Degenerative disease of the lumbar spine.

[Article in English, Spanish]

Author information

1
Departamento Científico, Fundación Kovacs, Palma de Mallorca, España; Red Española de Investigadores en Dolencias de la Espalda (REIDE), España.
2
Red Española de Investigadores en Dolencias de la Espalda (REIDE), España; Servicio de Radiología, Fundación IVO, Valencia, España. Electronic address: aranae@uv.es.

Abstract

In the last 25 years, scientific research has brought about drastic changes in the concept of low back pain and its management. Most imaging findings, including degenerative changes, reflect anatomic peculiarities or the normal aging process and turn out to be clinically irrelevant; imaging tests have proven useful only when systemic disease is suspected or when surgery is indicated for persistent spinal cord or nerve root compression.
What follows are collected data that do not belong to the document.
/-- The tile of an initialised slot (R57): zero payload, its check value, every other tag field zero. -/
def Tile.zero : Tile :=
  { payload := 0,
    tag := { check := crcZero, ident := 0, fmt := 0, seq := 0, ver := 0, poison := false,
             dirty := false, pinned := false, home := false, map := false, tenant := 0 } }

/-- A core-memory slot: tile, 512-byte side record, and whether the side record counts as filled (R57, R77, R87). -/
structure Slot where
  tile   : Tile
  side   : SideRec
  filled : Bool
  deriving DecidableEq, Repr

/-- A slot as initialised (R57). -/
def Slot.zero : Slot := { tile := Tile.zero, side := 0, filled := false }

/-- Thread states (Table 3-11). -/
inductive CtxState where
  | free | ready | run | wait | done
  deriving DecidableEq, Repr

/-- A thread context (R63, Table 3-11): tenant, group and thread of the image, records already executed, state, its
group's counter base, and the counter and threshold it waits for in WAIT (256·core + counter of the cell). -/
structure Ctx where
  tenant  : Nat
  group   : Nat
  thread  : Nat
  nextRec : Nat
  st      : CtxState
  base    : Nat
  waitCtr : Nat
  waitThr : Nat
  deriving DecidableEq, Repr

def Ctx.free : Ctx :=
  { tenant := 0, group := 0, thread := 0, nextRec := 0, st := .free, base := 0, waitCtr := 0, waitThr := 0 }

/-- A sync message (03, Sync counters and messages; R66): the cell that sent it, target, added value, low 16 bits of the sender's
step number; the sender's tenant says whose groups are meant (log 17). -/
structure SyncMsg where
  src    : Nat
  seat   : Nat
  cell   : Nat
  tenant : Nat
  group  : Nat
  ctr    : Nat
  add    : Nat
  step   : BitVec 16
  deriving DecidableEq, Repr

/-- A SAMPLE result as the sample engine reports it (R134, R135): its tenant, the record's sample key and position, the tokens
decided, the accepted draft count, and the status of Table 6-7. -/
structure SampleReport where
  tenant : Nat
  key    : BitVec 24
  pos    : Nat
  tokens : List (BitVec 32)
  acc    : Nat
  status : Nat
  poison : Bool
  deriving DecidableEq, Repr

/-- A write an operation makes when its results are written (R59): a core-memory slot, a tile of a tensor of this
cell, or a tile sent to another cell. -/
inductive Write where
  | slot (n : Nat) (s : Slot)
  | tensor (tenant : Nat) (ident : BitVec 24) (seq : Nat) (s : Slot)
  | remote (seat cell tenant : Nat) (ident : BitVec 24) (seq : Nat) (lane kind aux limSeq : Nat) (s : Slot)
  | part (tenant : Nat) (ident : BitVec 24) (seq index count fmt stop : Nat) (sr : Bool) (s : Slot)
  deriving DecidableEq, Repr

/-- An operation in an engine (R56, R59): the context and record it runs, the writes its completion makes, its
duration in arithmetic cycles where a rule gives one (R84, R123, R129, R136, R139), its sample reports, for a MOVE from
another cell the read requests out, as (request number, which of its tiles), and the tiles that came, and the tiles that a MOVE has sent
to other cells, as (identifier, sequence). -/
structure EngineOp where
  ctx     : Nat
  oprec   : OpRec
  writes  : List Write
  cycles  : Option Nat
  reports : List SampleReport
  waits   : List (Nat × Nat) := []
  got     : List (Nat × Slot) := []
  sent    : List (BitVec 24 × Nat) := []
  deriving DecidableEq, Repr

/-- A statistics set in side memory (R113, R115): number, tenant, kind (0 soft-maximum, 1 RMS, 2 layer), two FP32
statistics a row, the mask record of a soft-maximum (Table 6-3), and its poison mark (R111). -/
structure StatSet where
  number : Nat
  tenant : Nat
  kind   : Nat
  rows   : List (BitVec 32 × BitVec 32)
  mask   : Nat
  count  : Nat
  window : Nat
  scale  : BitVec 32
  poison : Bool
  deriving DecidableEq, Repr
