/-- The snapshot of a tenant is taken at this committed seal's apply pass (R243): each home layer's new masters go into the staging
tensor. A HELD layer keeps it from being published (R245). -/
def State.takeSnapshot (s : State) (c tenant : Nat) (ver : BitVec 16) : State :=
  let k := s.cell c
  match k.ud.snaps.get none tenant with
  | none => s
  | some x =>
    let step := (k.run tenant).jobStep.toNat % 2 ^ 32
    if x.taken || step < x.e.fld 4 4 then s
    else
      let code := x.e.fld 2 1
      let layers := k.homeLayers tenant
      let (shards, _) := layers.foldl (fun (acc : List (Nat × Nat × Nat × Nat) × Nat) l =>
        let n := k.shardTiles tenant l code
        let kind := ((((k.fig.active.map (·.places)).getD []).find? (fun p => p.home && p.layer = l)).map (·.kind)).getD 0
        (acc.1 ++ [(l, kind, acc.2, n)], acc.2 + n)) ([], 0)
      let s1 := shards.foldl (fun s h =>
        match k.ud.bindOf h.1 with
        | none => s
        | some b => (List.range h.2.2.2).foldl (fun s i =>
            s.fillTile c tenant stageIdent (h.2.2.1 + i) (k.masterTile b code (k.layerElems tenant h.1) i) false) s) s
      let bad := if layers.any k.ud.held.contains then vPOISON else x.bad
      s1.onCell c (fun k => k.setSnap tenant (some
        { x with taken := true, shards := shards, step := BitVec.ofNat 32 step, ver := ver, time := s1.time c, bad := bad }))

/-- Bytes of the staged tile `i`. -/
def Cell.stagedTile (k : Cell) (tenant i : Nat) : Tile :=
  match k.tiers.dir.find? (fun t => t.tenant = tenant && t.ident = stageIdent) with
  | none => Tile.zero
  | some t => ((k.ent (t.base + i)).current).getD Tile.zero

/-- Header and entries of the manifest (R244). -/
def State.manifestBody (s : State) (c tenant : Nat) (x : Snap) : Nat × Nat :=
  let k := s.cell c
  let head := pack [(4, 0x4E535456), (1, tenant), (1, x.e.fld 2 1), (2, s.mySeat), (4, x.shards.length), (4, x.step.toNat),
    (2, x.ver.toNat), (2, 0), (4, x.e.fld 0x10 4), (8, x.time), (32, 0)]
  let ents := x.shards.map (fun h =>
    let data := (List.range h.2.2.2).flatMap (fun i => bytesOf 4096 (k.stagedTile tenant (h.2.2.1 + i)).payload.toNat)
    (48, pack [(2, h.1), (1, h.2.1), (5, 0), (8, 4096 * h.2.2.2), (32, (sha3 data).toNat)]))
  (64 + 48 * x.shards.length, pack ((64, head) :: ents))

/-- The manifest with its signature block, signed by the module identity key (R244, Table 2-16). -/
def State.manifestOf (s : State) (c tenant : Nat) (x : Snap) : Nat × Nat :=
  let (n, v) := s.manifestBody c tenant x
  let d := sha3 (bytesOf n v)
  let sig := Config.mldsaSign s.identityCell d
  (n + 48 + 2420, pack [(n, v), (1, 1), (3, 0), (8, s.moduleId), (32, d.toNat), (2, 2420), (2, 0), (2420, ofBytes sig)])

/-- One tile of the snapshot leaves for the receiving tensor of a Manager's table (R244). -/
def State.sendSnapTile (s : State) (c tenant : Nat) (x : Snap) (i : Nat) (p : Payload) : State :=
  let r := readRef (BitVec.ofNat 64 (x.e.fld 8 8))
  let tag := { Tile.zero.tag with ident := r.ident, fmt := x.e.fld 2 1, seq := r.seq + i, ver := x.ver, tenant := tenant }
  let y : Slot := ({ Slot.zero with tile := { payload := p, tag := tag } } : Slot).recheck
  let dst : TileTo :=
    { seat := if r.own then s.mySeat else r.seat, cell := r.cell, tenant := tenant, ident := r.ident, seq := r.seq + i,
      lane := 5, kind := 0, aux := 0, group := 0xFFFF, ctr := 0xFFFF }
  (s.sendTile c 0 dst y true).1

/-- The first `n` staged tiles leave, to host memory or to the receiving tensor (R244). -/
def State.sendShards (s : State) (c tenant : Nat) (x : Snap) (n : Nat) : State :=
  let k := s.cell c
  (List.range n).foldl (fun s i =>
    if x.e.fld 3 1 = 0 then s.emit (.hostWrite (x.e.fld 8 8 + 4096 * i) 4096 (k.stagedTile tenant i).payload.toNat)
    else s.sendSnapTile c tenant x i (k.stagedTile tenant i).payload) s

/-- The manifest leaves, last of all (R244). -/
def State.sendManifest (s : State) (c tenant : Nat) (x : Snap) : State :=
  let n := (x.shards.map (fun h => h.2.2.2)).sum
  let (mlen, mbytes) := s.manifestOf c tenant x
  if x.e.fld 3 1 = 0 then s.emit (.hostWrite (x.e.fld 8 8 + 4096 * n) mlen mbytes)
  else (List.range ((mlen + 4095) / 4096)).foldl (fun s i =>
    s.sendSnapTile c tenant x (n + i) (BitVec.ofNat 32768 (mbytes >>> (32768 * i)))) s

/-- Tiles of the shards delivered before a snapshot failed (R245): none where a HELD layer or a lost host kept it back from the start, those
of the shards before the first bad one, those before the transfer that failed, a free number of shards (log 107), or all where only the
manifest could not be signed. -/
def State.deliveredTiles (s : State) (c tenant : Nat) (x : Snap) (linkOk : Bool) : State × Nat :=
  let k := s.cell c
  let tiles (l : List (Nat × Nat × Nat × Nat)) : Nat := (l.map (fun h => h.2.2.2)).sum
  let good (h : Nat × Nat × Nat × Nat) : Bool := (List.range h.2.2.2).all (fun i =>
    let y := k.stagedTile tenant (h.2.2.1 + i)
    !y.tag.poison && y.tag.check = payloadCrc y.payload)
  if x.bad ≠ 0 || (x.e.fld 3 1 = 0 && !s.hostUp) then (s, 0)
  else if !x.shards.all good then (s, tiles (x.shards.takeWhile good))
  else if linkOk then (s, tiles x.shards)
  else
    let (v, s1) := s.takeFree
    (s1, tiles (x.shards.take (v.toNat % (max 1 x.shards.length))))

/-- A taken snapshot ends: published, or with the reason of R245 and an error record that names its tag; the staging tensor goes. -/
def State.endSnapshot (s : State) (c tenant : Nat) (linkOk : Bool) : State :=
  let k := s.cell c
  match k.ud.snaps.get none tenant with
  | none => s
  | some x =>
    if !x.taken then s
    else
      let tiles := (List.range ((x.shards.map (fun h => h.2.2.2)).sum)).map (k.stagedTile tenant)
      let bad := if x.bad ≠ 0 then x.bad
        else if tiles.any (·.tag.poison) then vPOISON
        else if tiles.any (fun y => y.tag.check ≠ payloadCrc y.payload) || !(s.cell s.identityCell).keyOk then vCHECK
        else if !linkOk || (x.e.fld 3 1 = 0 && !s.hostUp) then vLINK
        else 0
      let (s0, n) := s.deliveredTiles c tenant x linkOk
      let sent := s0.sendShards c tenant x n
      let s1 := if bad = 0 then sent.sendManifest c tenant x
        else
          let cls := if bad = vPOISON then clsPOISON else if bad = vCHECK then clsCHECKVALUE else clsLINK
          sent.err c { cls := cls, sev := 2, unit := 2, tenant := tenant, reason := bad, detail := x.e.fld 0x10 4 }
      let s2 := s1.onCell c (fun k => (k.dropTensor tenant stageIdent).setSnap tenant none)
      s2.complete c x.src x.e { status := uDONE, reason := bad, tag := x.e.fld 0x10 4 }

def execSnapshotTransfer (t : Nat) (cell : Fin 8) (tenant : Fin 64) (linkOk : Bool) (s : State) : Res :=
  .next (s.run t (fun s => if s.cellUp cell then s.endSnapshot cell tenant linkOk else s))

end Sys2Proof.Machine
end

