/-- A verified manifest enters the store of 64; a full store loses the entry used least recently (R388). -/
def State.storeManifest (s : State) (m : Manifest) : State :=
  let l := s.mgmt.store.filter (fun x => x.digest ≠ m.digest)
  let l := if l.length < 64 then l else l.drop (l.length - 63)
  { s with mgmt := { s.mgmt with store := l ++ [m] } }

/-- A field of a FETCH entry lies outside Table 11-3. -/
def fetchReserved (e : Entry) : Bool :=
  63 < e.fld 1 1 || !(e.fld 7 1 = 1 || e.fld 7 1 = 2) || e.fld 0x13 1 ≠ 0 || !e.zeroBytes 0x18 64 ||
  (e.fld 7 1 = 1 && e.fld 8 8 % 4096 ≠ 0) ||
  (e.fld 7 1 = 2 && (let r := readRef (BitVec.ofNat 64 (e.fld 8 8)); !refOk (BitVec.ofNat 64 (e.fld 8 8)) false || r.space ≠ 2 || r.seq ≠ 0))

/-- A layer has a HOME, SERVE or REFERENCE record at the cell in the active or idle plane. -/
def State.layerPlaced (s : State) (c layer : Nat) : Bool :=
  let k := s.cell c
  [k.fig.active, k.fig.idle].any (fun f => ((f.map (·.places)).getD []).any (fun p =>
    p.layer = layer && s.placedHere p && p.cell = c))

/-- The destination of a FETCH, in state LOADING. -/
def Cell.fetchDest (k : Cell) (e : Entry) : Option Tensor :=
  (k.lookup (e.fld 1 1) (BitVec.ofNat 24 (e.fld 4 3))).bind (fun r =>
    if r.2 || r.1.ready || r.1.freePend || r.1.holder.isSome then none else some r.1)

/-- A FETCH entry at the cell (R262): its own checks, after which the transfer runs. -/
def State.doFetch (s : State) (c : Nat) (src : Source) (e : Entry) : State :=
  let k := s.cell c
  let man := k.ownTensor (e.fld 1 1) (e.fld 0x10 3)
  let stop (x : Nat) : State := s.complete c src e { status := x }
  if fetchReserved e then stop ftRESERVED
  else if !s.mayFor c (e.fld 1 1) src.who then stop ftDENIED
  else if !s.layerPlaced c (e.fld 2 2) then stop ftPLACE
  else if (k.fetchDest e).isNone || !(man.any (fun t => t.ready && t.fmt = 0x11)) then stop ftTENSOR
  else s.onCell c (fun k => { k with fetches := k.fetches ++ [{ src := src, e := e }] })

def execFetch (t : Nat) (cell : Fin 8) (src : Source) (e : Entry) (s : State) : Res :=
  .next (s.run t (fun s => s.entryAt cell 0x24 src e (fun s => s.doFetch cell src e)))

/-- Tile `i` of a tensor takes its payload from a shard, in every place that the tile map gives it: a fast copy, a home. Its POISON clears
(R167), and it takes the version, where one is given. -/
def Cell.shardTile (k : Cell) (t : Tensor) (shard : List Byte) (ver : Option (BitVec 16)) (i : Nat) : Cell :=
  let a := t.base + i
  let p : Payload := BitVec.ofNat 32768 (ofBytes ((shard.drop (4096 * i)).take 4096))
  let fix (x : Tile) : Tile :=
    ({ x with payload := p, tag := { x.tag with poison := false, ver := ver.getD x.tag.ver } } : Tile).recheck
  let e := k.ent a
  k.setEnt a { e with fast := if e.st.inFast then fix e.fast else e.fast, home := if e.st = .F then e.home else fix e.home, homeBad := false }

/-- The bytes of a shard fill a tensor from tile 0, each tile with the manifest's version: where ALLOC put it, so that no room is asked for
and every tile stays clean (R150, R153, R262). -/
def Cell.fillTensor (k : Cell) (t : Tensor) (shard : List Byte) (ver : BitVec 16) : Cell :=
  (List.range t.count).foldl (fun (k : Cell) i => k.shardTile t shard (some ver) i) k

/-- A LOADING tensor that a fetch found wrong is freed, as under R151. -/
def State.freeLoading (s : State) (c : Nat) (t : Tensor) : State :=
  let s1 := s.onCell c (fun k => k.dropTensor t.tenant t.ident)
  if t.tenant = 0xFF then { s1 with shared := s1.shared.filter (fun x => !(x.ident = t.ident && x.digest = t.digest)) } else s1

/-- A tensor that a FETCH of a layer fills takes the layer's working weights: not a master or a moment, which are one-home, nor a shared or
REFERENCE copy (Table 7-6, log 109). Where the tenant's image names the layer, its records tell. -/
def Cell.isWorking (k : Cell) (t : Tensor) (layer : Nat) : Bool :=
  let recs := (((k.run t.tenant).image.map (·.layers)).getD []).filter (fun r => r.layer = layer)
  t.tenant ≠ 0xFF && t.weight && (recs.isEmpty || recs.any (fun r => BitVec.ofNat 24 r.tensor = t.ident))

/-- A fetched shard is accepted: the tensor is READY, and where it holds the working weights of a layer homed here the home's version is the
manifest's (R251, R262). -/
def State.takeShard (s : State) (c : Nat) (f : FetchRun) (t : Tensor) (m : Manifest) (shard : List Byte) : State :=
  let layer := f.e.fld 2 2
  let s1 := (s.storeManifest m).onCell c (fun k => (k.fillTensor t shard m.ver).makeReady t)
  let s2 := if t.tenant = 0xFF then s1.onShared t.ident t.digest (fun x => { x with origin := some f.e }) else s1
  if ((s2.cell c).homed s.mySeat c).contains layer && (s2.cell c).isWorking t layer then s2.onCell c (fun k =>
    let k1 := k.newWeights t.tenant [layer] m.ver
    let x := (t.tenant, layer, t.ident)
    { k1 with ud := { k1.ud with working := k1.ud.working.filter (· ≠ x) ++ [x] } })
  else s2

/-- The first fetch of the cell ends with a status; the supervisor's own answers nobody (R325). -/
def State.endFetch (s : State) (c : Nat) (f : FetchRun) (status : Nat) : State :=
  let s1 := s.onCell c (fun k => { k with fetches := k.fetches.tail })
  if f.src.who = 0x40 && f.src.path = .mail then s1 else s1.complete c f.src f.e { status := status }

/-- The last byte of the first FETCH has come, or its transfer failed (R262): manifest, length and digest are checked. -/
def State.fetchDone (s : State) (c : Nat) (linkOk : Bool) (shard : List Byte) (f : FetchRun) : State :=
  let k := s.cell c
  let layer := f.e.fld 2 2
  match k.fetchDest f.e, k.ownTensor (f.e.fld 1 1) (f.e.fld 0x10 3) with
  | some t, some mt =>
    if !linkOk || (f.e.fld 7 1 = 1 && !s.hostUp) then s.endFetch c f ftLINK
    else match s.readManifest c (4096 * mt.count) (k.tensorNat mt 0 (4096 * mt.count)) with
      | .noKey => s.endFetch c f ftLINK
      | .bad => (s.freeLoading c t).endFetch c f ftDIGEST
      | .good m =>
        match m.entries[f.e.fld 0x14 4]? with
        | none => (s.freeLoading c t).endFetch c f ftDIGEST
        | some (l, _, len, d) =>
          if l = layer && len = 4096 * t.count && shard.length = len && d = sha3 shard then
            (s.takeShard c f t m shard).endFetch c f ftDONE
          else ((s.storeManifest m).freeLoading c t).endFetch c f ftDIGEST
  | _, _ => s.endFetch c f ftTENSOR

/-! ## REFETCH (R325) -/

def rxDONE : Nat := 0
def rxDENIED : Nat := 1
def rxDIGEST : Nat := 2
def rxLINK : Nat := 3
def rxCLEAN : Nat := 4
def rxRESERVED : Nat := 5

/-- A field of a REFETCH entry lies outside Table 13-5. -/
def refetchReserved (e : Entry) : Bool :=
  63 < e.fld 2 1 || !(e.fld 3 1 = 1 || e.fld 3 1 = 2) || !bit (e.fld 4 3) 21 || e.fld 7 1 ≠ 0 || e.fld 0x13 1 ≠ 0 || !e.zeroBytes 0x18 64 ||
  (e.fld 3 1 = 1 && e.fld 8 8 % 4096 ≠ 0) ||
  (e.fld 3 1 = 2 && (let r := readRef (BitVec.ofNat 64 (e.fld 8 8)); !refOk (BitVec.ofNat 64 (e.fld 8 8)) false || r.space ≠ 2 || r.seq ≠ 0))

/-- The shared tensor of a REFETCH, held at this cell. -/
def Cell.heldShared (k : Cell) (ident : Nat) : Option Tensor :=
  k.tiers.dir.find? (fun t => t.tenant = 0xFF && t.ident = BitVec.ofNat 24 ident && t.holder.isNone && t.ready && !t.freePend)

/-- Its tiles that are poisoned. -/
def Cell.poisonedOf (k : Cell) (t : Tensor) : List Nat :=
  (List.range t.count).filter (fun i => (((k.ent (t.base + i)).current).map (·.tag.poison)).getD false)
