/-- Where some tenant's limit has passed with work left in a running step, the watchdog stops the step: operations in engines run to no
result, no recompute stays due, and each overdue tenant's step has a void cause. A tenant that only homes layers here and whose sums are
missing past its limit gets its causes for its report. Where nothing is overdue nothing happens. (R68, R206, R275.) -/
def Obligations.TheWatchdogStopsAnOverdueStep : Prop :=
  ∀ (t : Nat) (cell : Fin 8) (s : State), let u := s.at t
    u.cellUp cell →
    ((u.cell cell).step.running → (u.cell cell).step.stopped = false → u.overdue cell ≠ [] → Answers (.stepWatchdog t cell) s (fun s' =>
      (s'.cell cell).step.stopped ∧ (s'.cell cell).step.running ∧ (∀ n, ((s'.cell cell).core n).engines = [] ∧ ((s'.cell cell).core n).redoDue = []) ∧
      ∀ l ∈ u.overdue cell, ∃ c ∈ (s'.cell cell).step.causes, c.tenant = l ∧ (c.code = vCHECK ∨ c.code = vLINK))) ∧
    Answers (.stepWatchdog t cell) s (fun s' => ∀ l ∈ u.overdueHomes cell, ((s'.cell cell).lrn l).causes ≠ [] ∧
      ∀ x ∈ ((s'.cell cell).lrn l).causes, x = vCHECK ∨ x = vLINK) ∧
    (u.overdueHomes cell = [] → (u.cell cell).step.running = false ∨ (u.cell cell).step.stopped ∨ u.overdue cell = [] →
      Answers (.stepWatchdog t cell) s (fun s' => s'.silent = u.silent))

/-- When an idle engine of a core in service takes a thread's PRODUCT, SAMPLE or MASK whose operand tiles hold their check values, the
operation enters the engine with the results that the rules of the matrix engine, the sampling contract and the random derivation give, to
be written when it completes; core memory does not change before then. A PRODUCT whose side records are missing enters with no result and
voids with CHECK. With no thread that asks, or with the engine busy or the core out, nothing happens. (R59, R69, R79, R84, R87, R95, R130,
R135, R137, R308.) -/
def Obligations.ProductSampleAndMaskEnterTheirEngines : Prop :=
  (∀ (t : Nat) (cell : Fin 8) (core : Fin 128) (lanes : List (Nat × Bool)) (v : OpEnv) (s1 s : State), let u := s.at t
    let x := (s1.cell cell).core core
    let enters (eng : Nat) (st : State) (r : Result) (cyc : Option Nat) (reps : List SampleReport) (s' : State) : Prop :=
      s'.silent = (st.startOp v eng r cyc reps).silent ∧ ((s'.cell cell).core core).slots = x.slots ∧
      ((s'.cell cell).core core).engine eng =
        some { ctx := v.ctx, oprec := v.op, writes := r.writes, cycles := cyc, reports := reps }
    (u.issue cell core 1 (fun o => o.opcode = 1) = some (v, s1) → (∀ i ∈ productReads x v, (x.slot i).ok) → sideMissing x v = false →
      let d := v.slotOf v.op.d
      let scale := (s1.cell cell).gradScale v.tenant (x.slot d).tile.tag.ident
      Answers (.product t cell core) s (enters 1 s1 (x.valWrites v d v.op.fmtD (productVals x v scale) (x.poisoned (productReads x v)))
        (some (productCycles x v)) [])) ∧
    (u.issue cell core 1 (fun o => o.opcode = 1) = some (v, s1) → (∀ i ∈ productReads x v, (x.slot i).ok) → sideMissing x v →
      Answers (.product t cell core) s (enters 1 (s1.cause cell vCHECK v.tenant none) noResult none [])) ∧
    (u.issue cell core 4 (fun o => o.opcode = 4) = some (v, s1) → (∀ i ∈ sampleReads v, (x.slot i).ok) → lanes = [] →
      let outs := (List.range (v.op.m / v.rowsPer)).map (fun q => sampleOne x v q false (x.poisoned (sampleReads v)))
      Answers (.sample t cell core lanes) s (enters 4 s1
        { writes := x.bitWrites (v.slotOf v.op.d) fINT32 (toBlocksN 4 (outs.flatMap (·.rows))) (x.poisoned (sampleReads v)) }
        (some (32 + (outs.map (·.cycles)).sum)) (outs.filterMap (·.report)))) ∧
    (u.issue cell core 5 (fun o => o.opcode = 5) = some (v, s1) →
      let d := v.slotOf v.op.d
      let n := v.op.m * v.op.n
      (∀ i ∈ slotRun d v.op.fmtD n, (x.slot i).tile.tag.ident ≠ 0) →
      let l := (List.range n).map (fun e => maskBits v (x.slot (d + e / elemsPer v.op.fmtD)) (e % elemsPer v.op.fmtD))
      Answers (.mask t cell core .clean) s (enters 5 s1 { writes := x.bitWrites d v.op.fmtD l false } (some (16 + (n + 63) / 64)) []))) ∧
  (∀ (t : Nat) (cell : Fin 8) (core : Fin 128) (lanes : List (Nat × Bool)) (rep : Repeat) (s : State), let u := s.at t
    let idle (c : Instr) (eng code : Nat) : Prop := u.issue cell core eng (fun o => o.opcode = code) = none →
      Answers c s (fun s' => s'.silent = u.silent)
    idle (.product t cell core) 1 1 ∧ idle (.row t cell core rep) 2 2 ∧ idle (.route t cell core rep) 3 3 ∧
    idle (.sample t cell core lanes) 4 4 ∧ idle (.mask t cell core rep) 5 5 ∧ idle (.move t cell core) 6 6 ∧
    idle (.reduce t cell core) 7 7 ∧ idle (.update t cell core) 7 8 ∧ idle (.element t cell core) 7 0xA)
The radiologic report should indicate the key points of nerve compression, bypassing inconsequential findings. Many treatments have proven inefficacious, and some have proven counterproductive, but they continue to be prescribed because patients want them and there are financial incentives for doing them. Following the guidelines that have proven effective for clinical management improves clinical outcomes, reduces iatrogenic complications, and decreases unjustified and wasteful healthcare expenditures.

KEYWORDS:

Ciática; Columna; Diagnostic imaging; Diagnóstico por la imagen; Estenosis del conducto espinal; Low back pain; Lumbalgia; Magnetic resonance imaging; Neuroreflexotherapy; Neurorreflejoterapia; Resonancia magnética; Sciatica; Spinal canal stenosis; Spine; Tratamiento; Treatment

PMID:
26872873
DOI:
10.1016/j.rx.2015.12.004
[Indexed for MEDLINE]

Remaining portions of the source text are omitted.